Breadth First Search
Starting from an initial node, a breadth-first search [BFS] calculates the distances (number of hops) to every other reachable node in the network. The result is assigned to all the other nodes as a new property.
In the following network we plot the initial node (red) and color the other nodes according to its BFS value. We can observe that, for our choice of initial node, most of the network is two or three hops away (orange and blue nodes) and the further node is 5 hops away (purple nodes).
The clustering coefficient is a measurement of the interconnection level of the neighbors of a node. It is a kind of all my friends know each other coefficient. A high clustering coefficient indicates that the node is part of a well-interconnected group (cluster), whereas if it is close to zero means that its neighbors do not connect to each other (star structure). Nodes with high clustering coefficient are, in some sense, expendable because they do not really affect the connectivity of their surroundings.

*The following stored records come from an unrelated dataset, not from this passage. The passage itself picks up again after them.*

/-- `42_key_scheduler.md` rule R116: with `TABLES_STD` the 1024 keys give 1024 distinct subkey pairs. -/
def Obligations.KeyScheduleIsInjective : Prop :=
  ∀ k k' : Key, ks tablesStd k = ks tablesStd k' → k = k'

/-- `41_sbox.md` rules R101 to R104: the box lookups for every configuration, with the row and column in integer form, both
in `0..3`, and the entry's value as the output's. -/
def Obligations.BoxLookups : Prop :=
  (∀ n : Half, rowOf n = 2 * (bitAt n 1).toNat + (bitAt n 4).toNat ∧
    colOf n = 2 * (bitAt n 2).toNat + (bitAt n 3).toNat ∧
    rowOf n = ((n.toNat >>> 3) &&& 1) * 2 + (n.toNat &&& 1) ∧ colOf n = (n.toNat >>> 1) &&& 3 ∧
    rowOf n ≤ 3 ∧ colOf n ≤ 3) ∧
  (∀ (T : Tables) (n : Half),
    (s0 T n).toNat = (T.data.s0.getD (rowOf n) []).getD (colOf n) 0 ∧
    (s1 T n).toNat = (T.data.s1.getD (rowOf n) []).getD (colOf n) 0)

/-- `41_sbox.md` rule R106, `95_test_vectors.md` section 3.2: the boxes of `TABLES_STD` as functions of the 4-bit input. -/
def Obligations.StandardBoxesAsFunctions : Prop :=
  (List.range 16).map (fun n => (s0 tablesStd (BitVec.ofNat 4 n)).toNat) =
    [1, 3, 0, 2, 3, 1, 2, 0, 0, 3, 2, 1, 1, 3, 3, 2] ∧
  (List.range 16).map (fun n => (s1 tablesStd (BitVec.ofNat 4 n)).toNat) =
    [0, 2, 1, 0, 2, 1, 3, 3, 3, 2, 0, 1, 1, 0, 0, 3]

/-- `41_sbox.md` rule R105: the two lookups are independent: S0's output depends on the first half of the mixed expansion
alone and S1's on the second alone, for every configuration; S0's output is the high part. -/
def Obligations.BoxLookupsAreIndependent : Prop :=
  ∀ (T : Tables) (x x' : Block),
    (slice x 1 4 = slice x' 1 4 → slice (substituted T x) 1 2 = slice (substituted T x') 1 2) ∧
    (slice x 5 4 = slice x' 5 4 → slice (substituted T x) 3 2 = slice (substituted T x') 3 2) ∧
    slice (substituted T x) 1 2 = s0 T (slice x 1 4) ∧ slice (substituted T x) 3 2 = s1 T (slice x 5 4)

/-- `43_round_function.md` rules R126 to R132: F as the composition of its six steps, for every configuration, with the
values of the halves and of the concatenation, and the corner cases and worked example of rule R132 under `TABLES_STD`. -/
def Obligations.RoundFunctionSteps : Prop :=
  (∀ (T : Tables) (R : Half) (SK : Subkey), ∃ (e x : Block) (xh xl : Half) (a b : BoxOut) (y : Half),
    e = ep T R ∧ x = e ^^^ SK ∧ (∀ p, 1 ≤ p → p ≤ 8 → bitAt x p = (bitAt e p).xor (bitAt SK p)) ∧
    xh.toNat = x.toNat >>> 4 ∧ xl.toNat = x.toNat &&& 0xF ∧
    a = s0 T xh ∧ b = s1 T xl ∧ y.toNat = 4 * a.toNat + b.toNat ∧
    roundF T R SK = p4 T y) ∧
  roundF tablesStd 0b0000#4 0b00000000#8 = 0b1000#4 ∧ roundF tablesStd 0b1111#4 0b11111111#8 = 0b1000#4 ∧
  roundF tablesStd 0b0000#4 0b11111111#8 = 0b0111#4 ∧ roundF tablesStd 0b1111#4 0b00000000#8 = 0b0111#4 ∧
  roundF tablesStd 0b0010#4 0b10100100#8 = 0b1000#4 ∧ roundF tablesStd 0b0101#4 0b10100100#8 = 0b1000#4 ∧
  roundF tablesStd 0b1100#4 0b10100100#8 = 0b1000#4 ∧
  ep tablesStd 0b0011#4 = 0b10010110#8 ∧ mixed tablesStd 0b0011#4 0b10100100#8 = 0b00110010#8 ∧
  s0 tablesStd 0b0011#4 = 0b10#2 ∧ s1 tablesStd 0b0010#4 = 0b01#2 ∧ p4 tablesStd 0b1001#4 = 0b0101#4 ∧
  roundF tablesStd 0b0011#4 0b10100100#8 = 0b0101#4
end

The following figure shows the clustering coefficient for a small network. Red nodes have high clustering coefficient and form a well-connected region of the network. On the other hand, blue nodes have zero clustering coefficient, so their neighbors do not know each other. Nodes with small clustering coefficient and high degree are key elements because they act as hubs on a network.
Divides the network into connected components, i.e. topologically connected subnetworks. In directed networks, we distinguish between weak and strong connectivity. Weak connectivity reduces the directed network to undirected and strong connectivity strictly follows the link direction.
The following social network (N = 30,000 L=120,000) is colored according to its components, so we can identify independent parts of the network. In this case, there are two main components (red and blue), and half a dozen smaller parts.
The degree of a node is its number of neighbors. It is one of the simplest metrics in a network, yet it always provides useful information. Hubs in a network are nodes with a high degree. We distinguish between InDegree and OutDegree for directed networks, and link weights can be considered in the computation. In the latter case, the degree is not necessarily an integer number.
The following picture shows the degree of the nodes of the well known social network Zachary’s Karate Club. Node size and color warmth represent the degree of each node. We can clearly identify the two most popular nodes in this network.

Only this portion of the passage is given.